HSBC también se sube a la ola alcista
En la misma línea, HSBC también prevé que el oro alcance los 5.000 dólares la onza en 2026, aunque su análisis añade matices. Para ellos, el ciclo de alzas estará impulsado por la compra de bancos centrales, pero también por los riesgos geopolíticos cada vez más intensos, el aumento de la deuda pública en economías desarrolladas y el debilitamiento sostenido del dólar.
demás, apuntan que, a diferencia de otros picos históricos donde el mercado se infló para luego desmoronarse, esta vez los nuevos actores podrían permanecer más tiempo. Ven el oro como una herramienta de diversificación estable, no como una apuesta de corto plazo.
El “efecto oro” y su impacto local
Este boom dorado ya empieza a sentirse en varios frentes. En países con fuerte tradición minera, las inversiones en exploración y explotación están aumentando, impulsadas por las expectativas de precios más altos y una demanda estable por parte de los bancos centrales. En regiones de Asia, África y América Latina, los proyectos auríferos se reactivan, generando empleo, atrayendo capital extranjero y revitalizando cadenas productivas vinculadas a la minería.
Un repunte sostenido en el precio del oro podría significar más puestos de trabajo, mayores ingresos fiscales y una mayor participación de las economías emergentes en el comercio mundial de metales preciosos. A nivel global, también impulsa la innovación tecnológica en exploración, procesamiento y reciclaje, sectores que ganan relevancia cuando los precios alcanzan niveles históricos.
Un equilibrio frágil
Aun así, el escenario no está libre de riesgos. Algunos analistas advierten que un cambio brusco en la política monetaria de la Reserva Federal, una desaceleración en las compras de los bancos centrales o un aumento repentino en la oferta de oro reciclado podrían frenar el rally. Además, si la inflación comienza a moderarse más rápido de lo previsto o los conflictos geopolíticos se reducen, los inversores podrían optar por activos con mayor rendimiento a corto plazo.

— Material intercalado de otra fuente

-- ==== Sys2Proof/Machine/RegWrite.lean ====
section
/-! DEFINITION. Writes of registers, page by page: which command a write starts, and what else restricts it (R63 to R67, R87, R91, R92, R96, R117, R145, R163, R178, R189, R206, R210, R238, R379, R412, R446, R462, R476, R477, R497, R505, R519, R551, R555, R587, R590, R626, R663, R666, R684, R686, R690, R692, R711). Each function takes a write of a register that exists, by a writer of its page. -/

namespace Sys2Proof.Machine

/-- The part of a written value that falls on the first instance of a field in a register. -/
def fldOf (f : Fld) (v : Word32) : Nat := fieldGet v f.lo f.width

/-- A write that only updates fields. -/
def State.plainWrite (s : State) (src : Src) (key : Nat) (v : Word32) : State := s.regWrite src key v fun _ s1 => s1

/-- A write that only updates fields, refused with STATE while `busy`; a value out of range comes first (R711). -/
def State.guardedWrite (s : State) (src : Src) (key : Nat) (v : Word32) (busy : Bool) : State :=
  match pageOf key with
  | none => s
  | some (k, i) =>
    if busy && !rangeBad k i (key % 0x1000) v then s.accErr src key eSTATE else s.plainWrite src key v

/-! ## Records that a write of 1 to VALID clears -/

/-- The registers of the record whose VALID bit a register holds, by page offset. [DEDUCED, assumption log 16] -/
def recordRegs (k : PgKind) (off : Nat) : List Nat :=
  match k with
  | .bst => if off = 0x94 then [off] else []
  | .slt => if off = 0x50 then [off] else []
  | .ylm => if off = 0x50 then [off, 0x54] else []
  | .stk => if off = 0x60 then [off, 0x64] else []
  | .rdg => if off = 0x6C ∨ off = 0x70 ∨ off = 0x74 then [off] else []
  | .hbm => if off = 0x60 then [off] else []
  | .spr => if off = 0x44 ∨ off = 0x48 then [off] else []
  | .btxc => if off = 0x6C then [off, 0x70] else if off = 0x78 then [off] else []
  | .btxl => if off = 0x4C then [off] else []
  | .irq | .irqb => if 0x800 ≤ off ∧ off < 0xC00 then [off] else []
  | _ => []

/-- A write that updates fields, and clears the record whose VALID bit it writes 1. [DEDUCED, assumption log 16] -/
def State.recWrite (s : State) (src : Src) (key : Nat) (v : Word32) : State :=
  let off := key % 0x1000
  let rs := match pageOf key with
    | some (k, _) => recordRegs k off
    | none => []
  s.regWrite src key v fun _ s1 => if v.getLsbD 31 then rs.foldl (fun s o => s.setReg (pgBaseOf key + o) 0) s1 else s1

/-! ## CRS, PUR, PUE -/

/-- CRS_SRC: MODE keeps its value while EN = 1 (R64); an output that is switched off reads DISABLED (R639). [DEDUCED, assumption log 21] -/
def State.crsSrcWrite (s : State) (src : Src) (key : Nat) (v : Word32) : State :=
  s.regWrite src key v fun old new =>
    let m := old.rf pgCRS CRS_SRC_MODE
    let s1 := if old.bit pgCRS PG_CTRL_EN then new.wf pgCRS CRS_SRC_MODE m else new.modeSet m
    if s1.bit pgCRS CRS_SRC_SYNC_OUT_EN then (if old.bit pgCRS CRS_SRC_SYNC_OUT_EN then s1 else s1.connRead 18)
    else s1.connSet FSC_CONN_J4_OUT 18 3

def State.crsRegWrite (s : State) (src : Src) (key off : Nat) (v : Word32) : State :=
  match off with
  | 0x40 => if s.bit pgCRS PG_CTRL_EN || s.bit pgCRS PG_STAT_QUIESCING then s.accErr src key eRANGE else s.plainWrite src key v
  | 0x44 => s.crsSrcWrite src key v
  | 0x54 | 0x58 => if s.crs.running then s else s.plainWrite src key v
  | 0x5C =>
    let n := fldOf CRS_NEXT_LEN_LEN v
    if n < 250 ∨ 16000 < n then s.accErr src key eRANGE
    else s.guardedWrite src key v (s.bit pgCRS CRS_STAT_NEXT_ARMED)
  | 0x60 => s.nextAtWrite src v
  | 0x8C => if v.getLsbD 0 then s.nextCanWrite src else s
  | _ => s.plainWrite src key v

/-- R119: OP of a command slot; other values complete with RANGE. -/
def State.purOp (s : State) (src : Src) (slot op : Nat) : State :=
  match op with
  | 1 => s.createCmd src slot
  | 2 => s.freeCmd src slot
  | 3 => s.pinCmd src slot
  | 4 => s.unpinCmd src slot
  | 5 => s.evictCmd src slot
  | 6 => s.fetchCmd src slot
  | 7 => s.queryCmd src slot
  | 8 => s.stGrantCmd src slot
  | 9 => s.stFreeCmd src slot
  | _ => s.purCmd src slot (fun _ => true) fun s => (s, 0, none)

def State.purRegWrite (s : State) (src : Src) (key off : Nat) (v : Word32) : State :=
  if 0xC0 ≤ off ∧ off < 0x100 then
    let slot := (off - 0xC0) / 0x20
    if off % 0x20 = 0x10 then s.purOp src slot (fldOf PUR_CMD_OP v) else s.ifSlot src slot key fun s => s.plainWrite src key v
  else
    let busy := s.bit pgPUR PG_CTRL_EN || s.bit pgPUR PG_STAT_QUIESCING
    s.guardedWrite src key v (busy && (off == 0x40 || off == 0x48 || off == 0x4C || off == 0x50))

def State.pueRegWrite (s : State) (src : Src) (key off : Nat) (v : Word32) : State :=
  if 0x110 ≤ off ∧ off < 0x130 then
    let slot := (off - 0x110) / 0x10
    if off % 0x10 = 4 then s.priWrite src slot (fldOf PUE_PRI_FUNC v) (fldOf PUE_PRI_PRIO v)
    else s.ifSlot src slot key fun s => s.guardedWrite src key v (off % 0x10 == 0 && s.bit pgPUE PUE_PRI_STAT_BUSY slot)
  else s.plainWrite src key v

/-! ## Batten stores, slates, yealms -/

/-- R189, R209, R210: the registers of a batten's windows; a write of one returns the window's P to 0. -/
def State.winRegWrite (s : State) (src : Src) (key b off : Nat) (v : Word32) : State :=
  let pg := pgBST b
  let w := (off - 0xA0) % 0x20 / 4

  let bad := (decide (0xE0 ≤ off ∧ off < 0x100) && decide (s.rf pg BST_CW_LEN_LEN w ≤ fldOf BST_CW_STRIDE_STRIDE v))
    || (decide (0x100 ≤ off) && !groupOk v.toNat)
  if bad then s.accErr src key eRANGE
  else s.regWrite src key v fun _ s1 =>
    let s2 := s1.winReset b w
    if 0x100 ≤ off then s2.wf pg BST_CW_GROUP_USER (ownByte (s2.rf pg BST_CW_GROUP_USER w)) w else s2

def State.bstRegWrite (s : State) (src : Src) (key b off : Nat) (v : Word32) : State :=
  if off < 0x60 then s.ownerWrite src b ((off - 0x40) / 4) v
  else if off = 0x68 then (if fldOf BST_FENCE_REQ v = 1 then s.fenceWrite src b else s)
  else if off = 0x70 then (if fldOf BST_MARCH_GO v = 1 then s.marchWrite src b (fldOf BST_MARCH_MODE v) else s)
  else if 0xA0 ≤ off ∧ off < 0x120 then s.winRegWrite src key b off v
  else if 0x200 ≤ off ∧ off < 0x280 then s.repairWrite src b ((off - 0x200) / 4) v
  else s.recWrite src key v

def State.sltRegWrite (s : State) (src : Src) (key b off : Nat) (v : Word32) : State :=
  if 0x400 ≤ off then
    let e := (off - 0x400) / 32
    let k := off % 32 / 4
    if k < 4 then s.modValWrite src b e k v else s.modCtlWrite src b e v
  else if 0x60 ≤ off ∧ off < 0x80 then s.guardedWrite src key v (s.planUses b)
  else s.recWrite src key v

def State.ylmRegWrite (s : State) (src : Src) (key y off : Nat) (v : Word32) : State :=
  if off = 0x5C then s.katWrite src y v else s.recWrite src key v

/-! ## Stacked memory, spars, gables -/

/-- R371, R379. -/
def State.phyRegWrite (s : State) (src : Src) (key n off : Nat) (v : Word32) : State :=
  if off = 0x44 then
    let s1 := if fldOf PHY_TRAIN_GO v = 1 then s.trainStart n else s
    if fldOf PHY_TRAIN_ABORT v = 1 then s1.trainAbort n else s1
  else s.guardedWrite src key v (off == 0x40 && (s.bit (pgPHY n) PHY_TRAIN_STAT_RUN || s.bit (pgHBM n) HBM_STAT_TRAINED))

/-- A write of SPR_ATTN that meets a WAIT leaves open what remains of its limit: a free value. [DESIGN CHOICE, assumption log 18] -/
def State.sprRegWrite (s : State) (src : Src) (key i off : Nat) (v : Word32) : State :=
  match off with
  | 0x50 => s.parkWrite src i v
  | 0x54 => s.runGoWrite src i v
  | 0x58 => let (left, s1) := s.fresh; s1.attnWrite src i v left
  | 0x70 => s.csCommitWrite src i v
  | 0x74 => s.csTestWrite src i v
  | _ => if 0x80 ≤ off ∧ off < 0xC0 then s.pmWrite src i ((off - 0x80) / 4) v else s.recWrite src key v

/-- R446, R449, R455: gable 1 may not write GAB_ENTRY of its own page. -/
def State.gabRegWrite (s : State) (src : Src) (key g off : Nat) (v : Word32) : State :=
  match off with
  | 0x48 => s.gabCtl src g v
  | 0x4C => if src = .gable 1 then s.accErr src key eWRITER else s.plainWrite src key v
  | 0x60 => s.gabMarch src g v
  | _ => if 0x80 ≤ off ∧ off < 0x100 then s.gabPatch src g ((off - 0x80) / 4) v else s.recWrite src key v

/-! ## Interrupt controller -/

/-- A banked register: a gable reaches its own bank, and nobody else has one (R476). -/
def State.bankWrite (s : State) (src : Src) (key : Nat) (f : Nat → State → State) : State :=
  match src with
  | .gable g => f g s
  | _ => s.accErr src key eWRITER

def State.irqRegWrite (s : State) (src : Src) (key off : Nat) (v : Word32) : State :=
  let num := v.toNat % 256
  match off with
  | 0x40 | 0x44 => s.bankWrite src key fun _ s => s
  | 0x48 => s.irqCompleteWrite src num
  | 0x4C => s.bankWrite src key fun g s => s.wf (pgIRQB g) IRQ_LEVEL_LEVELS (v.toNat % 65536)
  | 0x50 => s.irqSetWrite src (v.toNat % 16)
  | 0x54 => s.irqXsetWrite src (bits v.toNat 8 8) (v.toNat % 16)
  | 0x58 => s.irqHCompleteWrite src num
  | _ =>
    if off < 0x400 then s
    else if 0xC00 ≤ off then s.accErr src key eWRITER
    else
      let n := off % 0x400 / 4
      if off < 0x800 then s.irqSrcWrite src n v
      else if 32 ≤ n then (if irqExists n then s.recWrite src key v else s)
      else s.bankWrite src key fun g s => if v.getLsbD 31 then s.setReg (pgIRQB g + off) 0 else s

/-! ## Batrix -/

/-- R480, R505: the lane of a trim carries data, or shadows one that does. -/
def laneBusy (st : Nat) : Bool := st == lnSERVICE || st == lnSHADOW

def State.btxcRegWrite (s : State) (src : Src) (key off : Nat) (v : Word32) : State :=
  if off = 0x40 then
    if fldOf BTX_CFG_NRING v ≤ fldOf BTX_CFG_POS v then s.accErr src key eRANGE
    else (s.plainWrite src key v).calEnable (s.bit pgBTXC BTX_CFG_CAL_EN)
  else if 0x100 ≤ off ∧ off < 0x200 then
    let g := (off - 0x100) / 0x80
    let o := off % 0x80
    s.ifBlock src g key fun s =>
      if o = 0x20 then (if fldOf BTX_MSG_TXCTL_GO v = 1 then s.msgSendWrite src g (fldOf BTX_MSG_TXCTL_DEST v) else s)
      else if o = 0x64 then (if v.getLsbD 0 then s.rxPopWrite src g else s)
      else s.plainWrite src key v
  else if 0x400 ≤ off then
    let q := (off - 0x400) / 0x10
    if off % 0x10 = 4 then s.postWrite src q (v.getLsbD 31) (v.toNat % 2 ^ 24)
    else s.guardedWrite src key v (off % 0x10 == 0 && s.postBusy q)
  else s.recWrite src key v

def State.btxtRegWrite (s : State) (src : Src) (key off : Nat) (v : Word32) : State :=
  s.guardedWrite src key v (off % 0x10 == 0 && laneBusy (s.rf pgBTXT BTX_TX_STAT_STATE ((off - 0x100) / 0x10)))

def State.btxrRegWrite (s : State) (src : Src) (key off : Nat) (v : Word32) : State :=
  s.guardedWrite src key v (off % 0x20 == 0 && laneBusy (s.rf pgBTXR BTX_RX_STAT_STATE ((off - 0x100) / 0x20)))

/-! ## Fuses, flash, dormer, power, lamps -/

def State.flsRegWrite (s : State) (src : Src) (key off : Nat) (v : Word32) : State :=
  match off with
  | 0x64 => s.flsArm v
  | 0x68 => s.flsCmd src v
  | _ => s.plainWrite src key v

El oro como termómetro de un mundo inquieto
En definitiva, lo que estamos viendo con el oro es un reflejo de un mundo que busca certezas, que se replantea su forma de ahorrar, invertir y protegerse. Que los bancos centrales estén comprando a un ritmo récord, que los fondos empiecen a rediseñar sus estrategias y que las economías mineras se reactiven son señales de un cambio estructural que va más allá del corto plazo.
Y si bien nadie puede garantizar que el oro llegará a los 5.300 dólares por onza, lo que sí parece cada vez más claro es que su protagonismo está de regreso, y esta vez, para quedarse un buen rato.